Rosa war eigentlich keine gemeine Frau.

Die Alte blieb alleine am Stein zurück. Sie betrachtete angestrengt die weißlichen Kerben der Zähne, tiefe Abdrücke zwischen den blauen Adern. Dann las sie die Inschrift erneut und wandte sich langsam, gegen ihren Willen, dem Gartenhaus zu.

Sie schaute lange hin, konnte gut durch die Holzwand sehen. Sie sah die Enkelin, die fröhlich lachte. Der Gärtner knöpfte ihr die Bluse auf, und sie wehrte sich ein bisschen – „Aber, Herr Gärtner“ – wirklich nur ein kleines bisschen. Das Glas mit dem Holunderwein kippte um, dicke gelbe Tropfen liefen über den Holzboden, so ein schöner Duft, schöner Tag, warm, sommerlich.

Es ist nicht gut für die Augen, in die Sonne zu blicken. Sie werden rot und brennen, wie die Nesseln.

„Fürst Josef Antonius Leopold…“, las Marie erneut.

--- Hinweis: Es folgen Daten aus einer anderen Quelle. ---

/-! ## Control space and operand rings -/

/-- The steps of an operand ring and the writes that configure it (R242 to R258, Tables 9.1, 9.3): a boundary moves
the tiles of one direction one stop on, places a queued tile where the position is empty, counts the laps of tiles
that arrive home, and a meeting whose tags match an entry takes a pair slot, or is missed; a captured pair is copied
to its slot with its task record, once its 256 clk are over; a segment parks with its tiles and resumes with them; a
write of RSEG starts a segment that may run and stops a running one, a write of RCFG is held while a segment runs, and
a write of any other register takes its fields; none has an effect without PRIV. Boundaries stand 64 clk apart, and a
pair's copy takes 256, a tick being a clk (log entry 3); that a tile placed at a boundary does not arrive at it is log
entry 51; when a segment resumes whose owner had several threads parked is log entry 110. -/
def Obligations.RingSteps : Prop :=
  ∀ (s : State) (q : BitVec 5) (seg : BitVec 2) (val : Word),
    let a := q.toNat
    let j := seg.toNat
    let g := (s.quad a).sg j
    let rn := (s.segStops a j).length
    let old (k : Nat) : Stop := Safety.stopAt s a j k
    let placed (k : Nat) (east : Bool) : Option Tile :=
      match Safety.crossed s a j k east with
      | some x => some x
      | none => (if east then (old k).injE else (old k).injW).head?
    let settled (k : Nat) (east : Bool) : Option Tile :=
      match Safety.crossed s a j k east with
      | some x => some (Safety.lapped s a j k east x)
      | none => (if east then (old k).injE else (old k).injW).head?
    (g.en = false ∨ g.parked = true ∨ g.parkReq = true ∨ (∀ d, g.beatAt = some d → s.now < d) →
      exec (.beatBoundary q seg) s = .next s) ∧
    (∀ d, g.en = true → g.parked = false → g.parkReq = false → g.beatAt = some d → d ≤ s.now → Safety.Smooth s a j →
      ((∀ k, k < rn → (old k).junctions = []) → Safety.Answers (.beatBoundary q seg) s fun t =>
        ((t.quad a).sg j).beat = g.beat + 1 ∧ ((t.quad a).sg j).beatAt = some (d + 64) ∧ t.threads = s.threads ∧
        t.mem = s.mem ∧
        ∀ k, k < rn → (Safety.stopAt t a j k).e = settled k true ∧ (Safety.stopAt t a j k).w = settled k false ∧
          (Safety.stopAt t a j k).captures = (old k).captures) ∧
      (∀ k e w ix n, k < rn → placed k true = some e → placed k false = some w → e.need ≠ 0 → w.need ≠ 0 →
        (old k).bypass = false →
        (old k).junctions.find? (fun x => x.2.valid && x.2.etag == e.tag && x.2.wtag == w.tag) = some (ix, n) →
        (∀ i, (old k).captures.length < 4 → i < (old k).nslot → (old k).slotHeld i = false →
          (∀ h, h < i → (old k).slotHeld h = true) → Safety.Answers (.beatBoundary q seg) s fun t =>
            (Safety.stopAt t a j k).captures = (old k).captures ++ [⟨i, s.now, ix, e, w, n.template, n.mark⟩] ∧
            (Safety.stopAt t a j k).slots = (old k).slots ++ [(i, (old k).slotLine i + 64)] ∧
            (Safety.stopAt t a j k).e.map (·.need) = some (e.need - 1) ∧
            (Safety.stopAt t a j k).w.map (·.need) = some (w.need - 1) ∧
            ((Safety.stopAt t a j k).junction ix).fires = min (n.fires + 1) 0xFFFF) ∧
        (4 ≤ (old k).captures.length ∨ (∀ i, i < (old k).nslot → (old k).slotHeld i = true) →
          Safety.Answers (.beatBoundary q seg) s fun t =>
            (Safety.stopAt t a j k).captures = (old k).captures ∧
            (Safety.stopAt t a j k).e.map (·.need) = some e.need ∧
            ((Safety.stopAt t a j k).junction ix).misses = min (n.misses + 1) 0xFFFF))) ∧
    (∀ (stop : BitVec 4) (k : Capture) (rest : List Capture),
      let c := 16 * a + stop.toNat
      let x := s.stop c
      let line := x.slotLine k.slot
      let l := spadLoc c + 512 * line
      let r := captureRec x k stop.toNat
      let home := word (0x100000 + 512 * (line + 64))
      let laid (t : State) : Prop := (t.stop c).captures = rest ∧ t.threads = s.threads ∧
        (∀ o, o < 16384 → t.mem.get (l + o) = cellGet k.e.payload o ∧ t.mem.get (l + 16384 + o) = cellGet k.w.payload o) ∧
        (∀ o, o < 64 → t.mem.get (l + 32768 + o) = BitVec.ofNat 8 (ofBytes r.bytes / 256 ^ o)) ∧
        ∀ b, b < l ∨ l + 32768 + 64 ≤ b → t.mem.get b = s.mem.get b
      (x.captures = k :: rest → s.now < x.copyDue k → exec (.pairCopy q stop) s = .next s) ∧
      (x.captures = k :: rest → x.copyDue k ≤ s.now → s.mem.wf = true → cellsWf k.e.payload = true →
      cellsWf k.w.payload = true → (∀ b, b ∈ k.e.payload ∨ b ∈ k.w.payload → b.1 < 16384) →
      (k.template.join ≠ 0 → Safety.Answers (.pairCopy q stop) s fun t => laid t ∧ r.state = 0 ∧ t.ready = s.ready) ∧
      (∀ u, k.template.join = 0 → r.chip = s.chip → s.routeOf r = some (u, r) →
        ((s.readyQ u).levels.getD r.pri []).length < 32 →
        Safety.Answers (.pairCopy q stop) s fun t => laid t ∧ r.state = 1 ∧
          ∃ p, (t.readyQ u).levels.getD r.pri [] = (s.readyQ u).levels.getD r.pri [] ++ [⟨r, home, 8 * c, p, s.now⟩]))) ∧
    (∀ d, g.en = true → g.parked = false → g.parkReq = true → g.beatAt = some d →
      (s.now < d → exec (.segmentPark q seg) s = .next s) ∧
      (∀ k, d ≤ s.now → k < rn → (old k).captures ≠ [] → Safety.Answers (.segmentPark q seg) s fun t =>
        (t.quad a).sg j = { g with beatAt := none } ∧ t.threads = s.threads ∧ t.mem = s.mem ∧ t.clusters = s.clusters)) ∧
    (g.en = true → g.parked = false → g.parkReq = true → (∀ d, g.beatAt = some d → d ≤ s.now) → Safety.Smooth s a j →
      s.mem.wf = true → (∀ k, k < rn → (old k).captures = [] ∧ (old k).injE = [] ∧ (old k).injW = []) →
      Safety.Answers (.segmentPark q seg) s fun t =>
        ((t.quad a).sg j).parked = true ∧ ((t.quad a).sg j).parkReq = false ∧ ((t.quad a).sg j).beat = g.beat + 1 ∧
        t.threads = s.threads ∧ ∀ k, k < rn → (Safety.stopAt t a j k).e = none ∧ (Safety.stopAt t a j k).w = none ∧
          (Safety.stopAt t a j k).parkE = settled k true ∧ (Safety.stopAt t a j k).parkW = settled k false) ∧
    (g.en = true → g.parked = true → s.groupParked g.owner.toNat = false →
      (∀ k, k < rn → (old k).injE = [] ∧ (old k).injW = []) → Safety.Answers (.segmentResume q seg) s fun t =>
        ((t.quad a).sg j).parked = false ∧ ((t.quad a).sg j).beatAt = some (s.now + 64) ∧ t.threads = s.threads ∧
        t.mem = s.mem ∧ ∀ k, k < rn → (Safety.stopAt t a j k).parkE = none ∧ (Safety.stopAt t a j k).parkW = none ∧
          (Safety.stopAt t a j k).e.map (fun x => { x with payload := [], bad := [] }) =
            (old k).parkE.map (fun x => { x with payload := [], bad := [] }) ∧
          (Safety.stopAt t a j k).w.map (fun x => { x with payload := [], bad := [] }) =
            (old k).parkW.map fun x => { x with payload := [], bad := [] }) ∧
    (s.groupParked g.owner.toNat = true → exec (.segmentResume q seg) s = .next s) ∧
    (s.me.csr.priv = true →
      (let owner := BitVec.ofNat 16 (field val 63 48)
       g.en = false → val.getLsbD 47 = true → s.mayRun a j owner = true → Safety.Answers (.rsegWrite q seg val) s fun t =>
         let h := (t.quad a).sg j
         h.en = true ∧ h.owner = owner ∧ h.beat = 0 ∧ h.beatAt = some (s.now + 64) ∧ h.injected = 0 ∧ h.retired = 0 ∧
           h.fired = 0 ∧ h.missed = 0 ∧
         h.recovered = 0 ∧ h.laplim.toNat = (if field val 35 32 = 0 then g.laplim.toNat else field val 35 32) ∧
         (∀ k, k < rn → (Safety.stopAt t a j k).junctions = [] ∧ (Safety.stopAt t a j k).recovery = []) ∧
         t.threads = s.threads ∧ t.mem = s.mem) ∧
      (g.en = false → val.getLsbD 47 = false → Safety.Answers (.rsegWrite q seg val) s fun t =>
         ((t.quad a).sg j).en = false ∧ ((t.quad a).sg j).owner.toNat = field val 63 48 ∧ t.clusters = s.clusters) ∧
      (g.en = true → val.getLsbD 47 = false → Safety.Answers (.rsegWrite q seg val) s fun t =>
         ((t.quad a).sg j).en = false ∧ t.threads = s.threads ∧ t.mem = s.mem ∧
         ∀ c, c ∈ s.segStops a j → (t.stop c).e = none ∧ (t.stop c).w = none ∧ (t.stop c).injE = [] ∧
           (t.stop c).injW = [] ∧ (t.stop c).junctions = [] ∧ (t.stop c).captures = [] ∧ (t.stop c).recovery = []) ∧
      (field val 1 0 ≠ 3 → (∀ k, k < 4 → ((s.quad a).sg k).en = false) → Safety.Answers (.rcfgWrite q val) s fun t =>
         (t.quad a).seg = val.setWidth 2 ∧ t.threads = s.threads ∧ t.mem = s.mem) ∧
      (∀ k, k < 4 → field val 1 0 ≠ 3 → ((s.quad a).sg k).en = true → Safety.Answers (.rcfgWrite q val) s fun t =>
         (t.quad a).seg = (s.quad a).seg ∧ (t.quad a).held = some (val.setWidth 2) ∧ t.threads = s.threads ∧
         t.mem = s.mem) ∧
      (field val 1 0 = 3 → exec (.rcfgWrite q val) s = .next s) ∧
      (let p := s.partIx s.cur
       let w (b : BitVec 13) (o : BitVec 21) : Instr := .controlRegisterWrite b o val
       (∀ d : BitVec 6, (s.dom p d.toNat).arr = 0 → (s.dom p d.toNat).pend = 0 →
         Safety.Answers (w 0 (BitVec.ofNat 21 (32 * d.toNat))) s fun t =>
           (t.dom p d.toNat).dcfg = val &&& 0x1FFFF ∧ t.threads = s.threads ∧ t.mem = s.mem) ∧
       (Safety.Answers (w 0 0x800) s fun t =>
         t.part p = { s.part p with troot := val &&& 0xFFFFFFF001 } ∧ { t with parts := s.parts } = s) ∧
       (Safety.Answers (w 0 0x808) s fun t =>
         (t.part p).wdexp.toNat = (if field val 5 0 = 0 ∨ (16 ≤ field val 5 0 ∧ field val 5 0 ≤ 40) then field val 5 0
           else (s.part p).wdexp.toNat) ∧ { t with parts := s.parts } = s) ∧
       (∀ cl : BitVec 9,
         let b : BitVec 13 := BitVec.ofNat 13 (0x1000 + cl.toNat)
         let c := s.cluster cl.toNat
         (Safety.Answers (w b 0x400) s fun t => t.cluster cl.toNat = { c with ceil0 := val.setWidth 16 } ∧
           { t with clusters := s.clusters } = s) ∧
         (Safety.Answers (w b 0x408) s fun t => t.cluster cl.toNat = { c with ceil1 := val.setWidth 16 } ∧
           { t with clusters := s.clusters } = s)))) ∧
    (s.me.csr.priv = false → exec (.rsegWrite q seg val) s = .next s ∧ exec (.rcfgWrite q val) s = .next s ∧
      ∀ b o, exec (.controlRegisterWrite b o val) s = .next s)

Ein bisschen drehte sich ihr der Kopf, als sie zum ersten Mal mit der Sichel ausholte, aber das verging bald. Die Brennnesseln fielen langsam und ergeben zu Boden, der Kreis um den Stein wurde größer, und hinten über dem Berg zeigte sich eine erste weiße Wolke. Die Alte sah nicht hin, aber sie wusste, dass sie da war. Sie wusste auch, wer am Stein stand und was er sie fragen würde.

„Möchtest du einschlafen oder aufwachen, Marie?“

„Ich habe so Appetit auf etwas Holunderwein“, antwortete sie. Sie packte ganz unten den Stiel einer langen Brennnessel und streifte mit einer schnellen Handbewegung alle Blätter ab.

Der Engel lächelte, hob den über der Inschrift abgelegten Handschuh auf und flog fort.